The data:
/-- Whether a rail's enable is high (R631): bit 0 core, 1 shore, 2 HBM; the Lantern rails have none. -/
def Mach.railOn (m : Mach) (r : Nat) : Bool :=
  if r < 4 then bit (m.rd O.railEn) 0
  else if r < 7 then bit (m.rd O.railEn) 1
  else if r < 10 then bit (m.rd O.railEn) 2
  else true

/-- A trip (R641): THERMTRIP_N falls, every RAIL_EN falls, and the event is logged and counted. -/
def Mach.trip (m : Mach) (c : ModeCtl) (who : Nat) : Mach :=
  if m.pwr.tripped then m
  else
    let m := { m with pwr.tripped := true }
    ((m.wr O.railEn 0 0).adtEvent c 9 (pack [(1, who), (7, 0)])).adt 30

/-- A monitor sample of a rail (R633): each departure from range is counted, a core rail is judged under R57 and R80; a shore or HBM rail whose enable is high, which then stays outside
its range for 10 µs, trips the device, as a core rail above 0.85 V does at once (log entry 145). -/
def Mach.railSample (m : Mach) (c : ModeCtl) (r mv : Nat) : Mach :=
  let sinks := m.sinks c r mv
  let m := m.railMark c r mv
  if (railRange c r).1 ≤ mv ∧ mv ≤ (railRange c r).2 then m
  else if 4 ≤ r ∧ r ≤ 9 ∧ m.railOn r then (m.reach (m.ns + 10000)).trip c 0xFF
  else if r ≤ 3 ∧ 850 < mv then m.trip c 0xFF
  else if sinks then m.undervolt c r
  else m

/-- A DIE-TEMP against DIE-TEMP-LIMIT (R643): reaching the limit raises a THERMAL fault; a further one needs a fall of 5 °C below it first. -/
def Mach.warmCheck (m : Mach) (c : ModeCtl) (s : Nat) (t : Int) : Mach :=
  let lim := sgn 32 (m.rd O.dieTempLimit s)
  if lim ≤ t then
    (if mget false m.pwr.warm s then m
     else ({ m with pwr.warm := mset false m.pwr.warm s true }).faultAt c 0xFFFF 0x0D s)
  else if t ≤ lim - 80 then { m with pwr.warm := mset false m.pwr.warm s false }
  else m

/-- A reading of a die's hottest sensor, in 1/16 °C: DIE-TEMP with the TEMP-OFFSET applied, its peak, the limit (R643) and the trip temperature (R641). -/
def Mach.dieReading (m : Mach) (c : ModeCtl) (s : Nat) (temp : Int) : Mach :=
  let t := temp + m.tempOffset s
  let m := m.wr O.dieTemp s (unsgn 32 t)
  let m := if sgn 32 (m.rd O.dieTempPeak s) < t then m.wr O.dieTempPeak s (unsgn 32 t) else m
  let m := m.warmCheck c s t
  if (if s = 12 then 2000 else 1920) ≤ t then m.trip c s else m

/-- THERMAL_TRIP (R641): a die's reading, or a stack's, which trips at 120 °C. -/
def Mach.thermalTrip (m : Mach) (c : ModeCtl) (s : Nat) (temp : Int) : Mach :=
  if s < 13 then m.dieReading c s temp
  else
    let m := m.wr O.stkTemp (s - 13) (unsgn 32 temp)
    if 120 ≤ temp then m.trip c s else m

/-- DIE_TEMP_LIMIT (R643): a die's reading. -/
def Mach.dieTempLimit (m : Mach) (c : ModeCtl) (s : Nat) (temp : Int) : Mach := m.dieReading c s temp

What is needed:
Would you reproduce the entire listing, keeping every line as it is?

Answer space:
/-- Whether a rail's enable is high (R631): bit 0 core, 1 shore, 2 HBM; the Lantern rails have none. -/
def Mach.railOn (m : Mach) (r : Nat) : Bool :=
  if r < 4 then bit (m.rd O.railEn) 0
  else if r < 7 then bit (m.rd O.railEn) 1
  else if r < 10 then bit (m.rd O.railEn) 2
  else true

/-- A trip (R641): THERMTRIP_N falls, every RAIL_EN falls, and the event is logged and counted. -/
def Mach.trip (m : Mach) (c : ModeCtl) (who : Nat) : Mach :=
  if m.pwr.tripped then m
  else
    let m := { m with pwr.tripped := true }
    ((m.wr O.railEn 0 0).adtEvent c 9 (pack [(1, who), (7, 0)])).adt 30

/-- A monitor sample of a rail (R633): each departure from range is counted, a core rail is judged under R57 and R80; a shore or HBM rail whose enable is high, which then stays outside
its range for 10 µs, trips the device, as a core rail above 0.85 V does at once (log entry 145). -/
def Mach.railSample (m : Mach) (c : ModeCtl) (r mv : Nat) : Mach :=
  let sinks := m.sinks c r mv
  let m := m.railMark c r mv
  if (railRange c r).1 ≤ mv ∧ mv ≤ (railRange c r).2 then m
  else if 4 ≤ r ∧ r ≤ 9 ∧ m.railOn r then (m.reach (m.ns + 10000)).trip c 0xFF
  else if r ≤ 3 ∧ 850 < mv then m.trip c 0xFF
  else if sinks then m.undervolt c r
  else m

/-- A DIE-TEMP against DIE-TEMP-LIMIT (R643): reaching the limit raises a THERMAL fault; a further one needs a fall of 5 °C below it first. -/
def Mach.warmCheck (m : Mach) (c : ModeCtl) (s : Nat) (t : Int) : Mach :=
  let lim := sgn 32 (m.rd O.dieTempLimit s)
  if lim ≤ t then
    (if mget false m.pwr.warm s then m
     else ({ m with pwr.warm := mset false m.pwr.warm s true }).faultAt c 0xFFFF 0x0D s)
  else if t ≤ lim - 80 then { m with pwr.warm := mset false m.pwr.warm s false }
  else m

/-- A reading of a die's hottest sensor, in 1/16 °C: DIE-TEMP with the TEMP-OFFSET applied, its peak, the limit (R643) and the trip temperature (R641). -/
def Mach.dieReading (m : Mach) (c : ModeCtl) (s : Nat) (temp : Int) : Mach :=
  let t := temp + m.tempOffset s
  let m := m.wr O.dieTemp s (unsgn 32 t)
  let m := if sgn 32 (m.rd O.dieTempPeak s) < t then m.wr O.dieTempPeak s (unsgn 32 t) else m
  let m := m.warmCheck c s t
  if (if s = 12 then 2000 else 1920) ≤ t then m.trip c s else m

/-- THERMAL_TRIP (R641): a die's reading, or a stack's, which trips at 120 °C. -/
def Mach.thermalTrip (m : Mach) (c : ModeCtl) (s : Nat) (temp : Int) : Mach :=
  if s < 13 then m.dieReading c s temp
  else
    let m := m.wr O.stkTemp (s - 13) (unsgn 32 temp)
    if 120 ≤ temp then m.trip c s else m

/-- DIE_TEMP_LIMIT (R643): a die's reading. -/
def Mach.dieTempLimit (m : Mach) (c : ModeCtl) (s : Nat) (temp : Int) : Mach := m.dieReading c s temp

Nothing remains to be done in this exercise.